The current study was a cross-examination of a retrospective analysis of clinical data of 450 patients who underwent major abdominal surgery form January 2010 to February 2011. The analysis included only AKI developing in the first 48 hours following surgery.

The Kidney Disease Improving Global Outcomes classification was used to define AKI based on both serum creatinine and urine output criteria. Persistent and transient AKI were defined using definitions from the Acute Disease Quality Initiative workgroup.

In the first 48 hours following surgery, 22.4% of patients developed AKI (n=101); of those, 48% (n=49) had persistent AKI, defined as postoperative AKI with a duration of more than 48 hours. Independent predictors of persistent AKI were older age (adjusted odds ratio [aOR], 1.06; 95% confidence interval [CI], 1.00-1.11; P=.039); hypertension (aOR, 4.60; 95% CI, 1.17-18.11; P=.029); and higher preoperative serum creatinine (aOR, 22.67; 95% CI, 4.00-128.46; P<.001).

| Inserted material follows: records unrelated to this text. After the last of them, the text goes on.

/-- A context leaves its benches: it is banked, the blocks that are in its scratchpads still to be moved out; an atomic to host
memory that is still held leaves the hold buffer, to be made again. -/
def State.leave (s : State) (asid : Nat) : State :=
  let x := s.ctx asid
  let s := x.ids.foldl (fun s id => (s.dropHostAmo id).modCore id CoreSt.setAside) s
  let s := { s with bankq := s.bankq.filter (fun k => k.asid != asid) }
  s.modCtx asid (fun x => { x with run := .banked, preempt := none, swapped := x.spillIn, spillIn := [], spillAt := [], wanted := [] })

/-- Every core of a context stands at a boundary of R352. -/
def State.atBoundary (s : State) (x : Ctx) : Bool := x.ids.all (fun id => (s.core id).atBoundary)

/-- The context may be set aside for another one: `favour` is banked on benches that only it keeps busy, or, for none, a
launch waits. -/
def State.mayFavour (s : State) (x : Ctx) (favour : Option Nat) : Bool :=
  match favour with
  | some a => match s.ctx? a with
    | some y => y.run == .banked && y.benches.any (fun b => x.benches.contains b)
        && y.benches.all (fun b => match s.runnerOf b with
          | some z => z.asid == x.asid
          | none => true)
    | none => false
  | none => s.launch.next != s.launch.lqtail && x.benches.any (fun b => decide ((s.residents b).length < 2))

/-- Shadow-table entries that hold a contribution of a core of a context. -/
def State.hasShadow (s : State) (x : Ctx) : Bool :=
  x.ids.any (fun id => (s.die (s.dieOf id)).shadow.any (fun e => e.asid == id.asid && e.by_.contains id.l))

/-- PREEMPTION: the stores of the cores leave their buffers first, so that the swap is exact where no request is outstanding
(spec/15 R355); while one cannot, the pre-emption stays due. A pre-emption that is due happens once every core has reached a boundary and no halt line is up (R352). When
its beneficiary has gone it is dropped. -/
def execPreemption (asid : Nat) (favour : Option Nat) (s : State) : Host.Outcome State Fault Refusal :=
  match s.ctx? asid with
  | none => .next s
  | some x =>
    if x.run != .running || x.preempt != some favour || x.halt.isSome || !s.atBoundary x then .next s
    else if !s.mayFavour x favour then .next (s.modCtx asid (fun y => { y with preempt := none }))
    else if !s.shadowRoom asid x.par.fp x.benches then .next s
    else if x.ids.any s.storeWaits then .next (x.ids.foldl State.flush s)
    else match State.mergeCtx (x.ids.foldl State.flush s) x.ids with
      | .blocked t => .next t
      | .done t =>
        let t := t.leave asid
        match favour with
        | some a => .next (t.enter a)
        | none => .next t

/-- SLICE_EXPIRY: a context that has run for `slice` µs since it last became running is pre-empted, in favour of a context
banked on the same benches or of a waiting launch; which one, when several could, is the dispatcher's choice. -/
def execSliceExpiry (asid : Nat) (s : State) : Host.Outcome State Fault Refusal :=
  match s.ctx? asid with
  | none => .next s
  | some x =>
    let opts : List (Option Nat) := (s.ctxs.map (fun (y : Ctx) => some y.asid) ++ [none]).filter (fun f => s.mayFavour x f)
    if s.slice = 0 || x.run != .running || x.halt.isSome || x.preempt.isSome || opts.isEmpty
        || decide (s.pcc (x.dieOf 0) < x.since + s.slice.toNat * 1000) then .next s
    else
      let f := opts.getD (Config.freeIndex s.fresh % opts.length) none
      .next (s.bump.modCtx asid (fun y => { y with preempt := some f }))

/-! ### The scratchpad swap (R372) -/

/-- The bench at which core `l` of a context stands, and its number there. -/
def Ctx.seat (x : Ctx) (l : Nat) : Nat × Nat := (x.benchOf l, l % 4)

Overall in-hospital mortality was 6.4% (n=29). There was an association between persistent AKI and higher mortality compared with transient AKI (51.9% vs 20.7%; unadjusted OR, 13.03, 95% CI, 5.78-29.36; P<.001; aOR, 4.20, 95% CI, 1.02-17.27, P=.047).

In summary, the researchers said, “In this cohort of patients submitted to major abdominal surgery, persistent AKI was an independent predictor of in-hospital mortality in contrast to transient AKI.”

Source: Gameiro I, Duarte I, Marques F, et al. Postoperative AKI duration and outcome in patients undergoing major abdominal surgery. Abstract of a presentation at the National Kidney Foundation 2020 Spring Clinical Meetings; abstract #3.